▶ The data
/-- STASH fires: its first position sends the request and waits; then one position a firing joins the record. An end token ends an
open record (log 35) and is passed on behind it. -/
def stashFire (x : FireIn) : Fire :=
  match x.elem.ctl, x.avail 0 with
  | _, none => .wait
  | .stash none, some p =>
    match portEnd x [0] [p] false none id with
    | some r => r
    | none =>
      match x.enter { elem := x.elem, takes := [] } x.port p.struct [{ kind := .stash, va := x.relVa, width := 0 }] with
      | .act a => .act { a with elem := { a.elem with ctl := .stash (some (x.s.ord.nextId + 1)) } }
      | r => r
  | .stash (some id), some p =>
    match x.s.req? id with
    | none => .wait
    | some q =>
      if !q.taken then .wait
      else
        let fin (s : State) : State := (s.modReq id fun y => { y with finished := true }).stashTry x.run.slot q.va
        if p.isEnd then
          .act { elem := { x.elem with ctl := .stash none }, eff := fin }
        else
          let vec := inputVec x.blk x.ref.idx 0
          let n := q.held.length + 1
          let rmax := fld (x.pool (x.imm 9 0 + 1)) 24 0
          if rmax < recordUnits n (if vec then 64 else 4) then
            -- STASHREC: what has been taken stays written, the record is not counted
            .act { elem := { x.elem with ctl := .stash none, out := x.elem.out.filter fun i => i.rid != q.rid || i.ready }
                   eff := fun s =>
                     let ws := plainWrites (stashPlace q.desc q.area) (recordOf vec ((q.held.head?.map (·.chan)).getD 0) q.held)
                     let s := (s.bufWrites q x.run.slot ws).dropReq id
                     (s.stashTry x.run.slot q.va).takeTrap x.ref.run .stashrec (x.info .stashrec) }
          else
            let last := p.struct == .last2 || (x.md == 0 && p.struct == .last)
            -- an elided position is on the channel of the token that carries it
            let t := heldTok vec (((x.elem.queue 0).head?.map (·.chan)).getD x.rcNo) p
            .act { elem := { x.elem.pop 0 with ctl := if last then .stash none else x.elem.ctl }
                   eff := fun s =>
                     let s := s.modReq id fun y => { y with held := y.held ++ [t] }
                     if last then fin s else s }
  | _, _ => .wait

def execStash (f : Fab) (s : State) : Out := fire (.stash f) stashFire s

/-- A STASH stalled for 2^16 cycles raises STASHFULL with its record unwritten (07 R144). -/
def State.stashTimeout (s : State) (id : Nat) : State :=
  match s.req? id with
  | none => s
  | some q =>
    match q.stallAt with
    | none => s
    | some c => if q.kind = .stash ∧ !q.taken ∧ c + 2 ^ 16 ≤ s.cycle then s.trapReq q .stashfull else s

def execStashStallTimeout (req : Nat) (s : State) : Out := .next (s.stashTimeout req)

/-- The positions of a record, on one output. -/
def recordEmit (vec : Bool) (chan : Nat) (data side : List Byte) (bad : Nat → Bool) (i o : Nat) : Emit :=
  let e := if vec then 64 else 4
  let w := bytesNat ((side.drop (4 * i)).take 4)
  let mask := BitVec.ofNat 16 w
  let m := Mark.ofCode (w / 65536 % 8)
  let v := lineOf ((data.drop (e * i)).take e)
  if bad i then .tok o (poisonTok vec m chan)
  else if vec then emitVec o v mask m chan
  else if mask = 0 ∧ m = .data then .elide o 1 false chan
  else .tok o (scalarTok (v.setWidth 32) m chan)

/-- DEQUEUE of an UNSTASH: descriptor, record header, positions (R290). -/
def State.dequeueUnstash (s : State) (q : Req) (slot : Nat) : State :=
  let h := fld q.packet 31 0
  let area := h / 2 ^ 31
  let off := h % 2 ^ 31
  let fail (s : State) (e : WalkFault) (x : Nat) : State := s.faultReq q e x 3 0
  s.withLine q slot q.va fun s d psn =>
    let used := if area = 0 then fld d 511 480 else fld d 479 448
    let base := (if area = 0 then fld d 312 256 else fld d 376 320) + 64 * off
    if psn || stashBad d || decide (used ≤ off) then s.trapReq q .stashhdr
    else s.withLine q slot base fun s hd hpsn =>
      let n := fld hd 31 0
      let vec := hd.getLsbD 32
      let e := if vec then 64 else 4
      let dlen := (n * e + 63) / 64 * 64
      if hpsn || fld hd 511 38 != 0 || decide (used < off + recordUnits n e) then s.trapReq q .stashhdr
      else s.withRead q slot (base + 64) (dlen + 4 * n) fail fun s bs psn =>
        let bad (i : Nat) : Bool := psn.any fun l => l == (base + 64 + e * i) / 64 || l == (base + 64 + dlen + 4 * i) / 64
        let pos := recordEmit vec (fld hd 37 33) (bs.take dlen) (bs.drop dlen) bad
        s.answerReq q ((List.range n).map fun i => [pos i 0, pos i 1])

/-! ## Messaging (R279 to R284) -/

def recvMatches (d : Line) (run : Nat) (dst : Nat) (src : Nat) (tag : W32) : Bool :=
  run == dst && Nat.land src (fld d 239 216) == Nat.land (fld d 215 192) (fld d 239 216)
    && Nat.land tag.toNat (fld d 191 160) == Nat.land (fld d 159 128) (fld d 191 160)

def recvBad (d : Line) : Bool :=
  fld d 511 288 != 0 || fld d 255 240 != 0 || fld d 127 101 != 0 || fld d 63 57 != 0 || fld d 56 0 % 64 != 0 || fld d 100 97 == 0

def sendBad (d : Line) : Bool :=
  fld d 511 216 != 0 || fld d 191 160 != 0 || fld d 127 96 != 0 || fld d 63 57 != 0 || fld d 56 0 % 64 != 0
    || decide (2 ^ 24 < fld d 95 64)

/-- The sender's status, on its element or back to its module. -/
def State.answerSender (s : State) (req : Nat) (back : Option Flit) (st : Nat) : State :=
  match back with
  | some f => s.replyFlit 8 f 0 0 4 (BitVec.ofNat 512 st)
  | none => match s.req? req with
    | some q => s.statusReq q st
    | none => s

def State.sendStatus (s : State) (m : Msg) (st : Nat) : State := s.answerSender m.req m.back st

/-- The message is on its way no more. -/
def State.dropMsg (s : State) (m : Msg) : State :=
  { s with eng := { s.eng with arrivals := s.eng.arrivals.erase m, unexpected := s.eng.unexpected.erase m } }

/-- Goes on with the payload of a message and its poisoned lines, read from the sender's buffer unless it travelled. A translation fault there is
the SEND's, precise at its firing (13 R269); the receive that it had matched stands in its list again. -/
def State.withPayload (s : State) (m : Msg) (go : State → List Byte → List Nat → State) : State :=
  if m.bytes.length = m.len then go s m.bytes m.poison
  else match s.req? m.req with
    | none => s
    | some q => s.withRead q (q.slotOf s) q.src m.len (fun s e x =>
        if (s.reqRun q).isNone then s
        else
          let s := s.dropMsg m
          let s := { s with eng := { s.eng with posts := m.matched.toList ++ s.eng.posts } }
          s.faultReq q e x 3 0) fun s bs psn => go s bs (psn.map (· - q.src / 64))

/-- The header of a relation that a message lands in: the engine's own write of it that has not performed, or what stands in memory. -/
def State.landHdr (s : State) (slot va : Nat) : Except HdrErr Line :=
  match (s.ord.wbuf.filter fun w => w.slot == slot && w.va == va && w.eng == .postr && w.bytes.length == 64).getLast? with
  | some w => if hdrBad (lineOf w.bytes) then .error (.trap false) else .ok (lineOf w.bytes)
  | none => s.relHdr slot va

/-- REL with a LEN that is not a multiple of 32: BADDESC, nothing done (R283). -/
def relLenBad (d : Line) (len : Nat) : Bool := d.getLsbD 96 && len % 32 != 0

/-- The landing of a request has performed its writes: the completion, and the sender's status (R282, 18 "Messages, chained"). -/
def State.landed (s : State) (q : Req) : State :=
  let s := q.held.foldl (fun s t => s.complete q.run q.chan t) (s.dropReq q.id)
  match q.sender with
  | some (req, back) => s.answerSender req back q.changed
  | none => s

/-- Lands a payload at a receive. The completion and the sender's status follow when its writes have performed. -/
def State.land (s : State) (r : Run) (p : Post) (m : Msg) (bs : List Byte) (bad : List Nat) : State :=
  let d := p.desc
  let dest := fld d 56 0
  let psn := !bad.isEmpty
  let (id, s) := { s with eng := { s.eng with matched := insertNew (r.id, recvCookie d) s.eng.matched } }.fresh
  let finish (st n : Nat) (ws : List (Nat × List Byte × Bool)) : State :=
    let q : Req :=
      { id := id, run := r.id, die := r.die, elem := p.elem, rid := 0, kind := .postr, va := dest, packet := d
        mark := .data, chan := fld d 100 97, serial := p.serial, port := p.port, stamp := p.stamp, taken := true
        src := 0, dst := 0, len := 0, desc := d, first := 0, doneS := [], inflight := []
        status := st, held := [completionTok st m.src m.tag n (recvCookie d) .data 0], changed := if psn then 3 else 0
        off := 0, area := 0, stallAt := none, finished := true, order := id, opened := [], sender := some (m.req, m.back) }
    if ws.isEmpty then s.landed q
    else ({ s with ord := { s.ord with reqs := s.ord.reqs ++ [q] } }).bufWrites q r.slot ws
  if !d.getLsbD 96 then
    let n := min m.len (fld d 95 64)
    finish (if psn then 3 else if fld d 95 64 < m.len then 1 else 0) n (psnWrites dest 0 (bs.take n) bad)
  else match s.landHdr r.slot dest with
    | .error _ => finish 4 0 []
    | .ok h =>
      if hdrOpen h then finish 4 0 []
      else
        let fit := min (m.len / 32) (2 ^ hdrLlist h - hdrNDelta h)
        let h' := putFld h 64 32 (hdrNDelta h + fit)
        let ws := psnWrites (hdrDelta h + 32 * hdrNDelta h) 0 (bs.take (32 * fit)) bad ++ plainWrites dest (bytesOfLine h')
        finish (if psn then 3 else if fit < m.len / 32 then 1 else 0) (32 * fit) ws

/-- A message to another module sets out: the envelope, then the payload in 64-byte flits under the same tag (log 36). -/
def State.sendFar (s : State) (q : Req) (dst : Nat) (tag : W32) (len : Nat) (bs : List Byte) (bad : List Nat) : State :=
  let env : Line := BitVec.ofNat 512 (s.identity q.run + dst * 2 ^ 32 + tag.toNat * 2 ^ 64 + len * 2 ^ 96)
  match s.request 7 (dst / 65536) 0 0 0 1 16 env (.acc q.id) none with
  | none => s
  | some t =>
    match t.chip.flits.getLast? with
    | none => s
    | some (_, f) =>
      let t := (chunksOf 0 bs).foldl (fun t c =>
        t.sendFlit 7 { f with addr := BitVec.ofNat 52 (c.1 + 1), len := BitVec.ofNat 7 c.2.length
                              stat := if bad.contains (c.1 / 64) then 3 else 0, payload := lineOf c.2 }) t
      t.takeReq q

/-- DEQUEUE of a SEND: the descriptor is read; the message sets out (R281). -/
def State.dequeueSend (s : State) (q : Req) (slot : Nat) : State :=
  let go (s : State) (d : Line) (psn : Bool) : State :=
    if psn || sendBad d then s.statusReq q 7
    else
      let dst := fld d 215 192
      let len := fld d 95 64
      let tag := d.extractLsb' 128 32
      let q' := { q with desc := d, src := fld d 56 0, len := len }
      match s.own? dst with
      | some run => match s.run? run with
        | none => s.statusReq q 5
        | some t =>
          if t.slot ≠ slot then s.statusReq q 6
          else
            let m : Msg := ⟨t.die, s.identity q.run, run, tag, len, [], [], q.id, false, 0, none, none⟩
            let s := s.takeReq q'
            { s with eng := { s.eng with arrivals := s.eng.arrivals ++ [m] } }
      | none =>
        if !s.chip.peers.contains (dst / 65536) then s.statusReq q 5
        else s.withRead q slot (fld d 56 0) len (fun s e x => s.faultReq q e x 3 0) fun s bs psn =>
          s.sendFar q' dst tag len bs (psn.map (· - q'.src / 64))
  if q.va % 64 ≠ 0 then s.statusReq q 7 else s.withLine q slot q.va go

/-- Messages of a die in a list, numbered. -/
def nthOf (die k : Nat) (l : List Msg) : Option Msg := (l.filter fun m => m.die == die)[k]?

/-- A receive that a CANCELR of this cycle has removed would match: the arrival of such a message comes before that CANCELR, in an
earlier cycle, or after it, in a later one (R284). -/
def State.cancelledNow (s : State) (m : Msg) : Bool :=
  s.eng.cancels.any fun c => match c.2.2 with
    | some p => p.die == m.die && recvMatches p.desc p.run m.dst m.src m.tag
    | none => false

▶ Assignment
Repeat, word for word, the lines from the opening of the material through the line containing "let rmax := fld".

▶ Task answer
/-- STASH fires: its first position sends the request and waits; then one position a firing joins the record. An end token ends an
open record (log 35) and is passed on behind it. -/
def stashFire (x : FireIn) : Fire :=
  match x.elem.ctl, x.avail 0 with
  | _, none => .wait
  | .stash none, some p =>
    match portEnd x [0] [p] false none id with
    | some r => r
    | none =>
      match x.enter { elem := x.elem, takes := [] } x.port p.struct [{ kind := .stash, va := x.relVa, width := 0 }] with
      | .act a => .act { a with elem := { a.elem with ctl := .stash (some (x.s.ord.nextId + 1)) } }
      | r => r
  | .stash (some id), some p =>
    match x.s.req? id with
    | none => .wait
    | some q =>
      if !q.taken then .wait
      else
        let fin (s : State) : State := (s.modReq id fun y => { y with finished := true }).stashTry x.run.slot q.va
        if p.isEnd then
          .act { elem := { x.elem with ctl := .stash none }, eff := fin }
        else
          let vec := inputVec x.blk x.ref.idx 0
          let n := q.held.length + 1
          let rmax := fld (x.pool (x.imm 9 0 + 1)) 24 0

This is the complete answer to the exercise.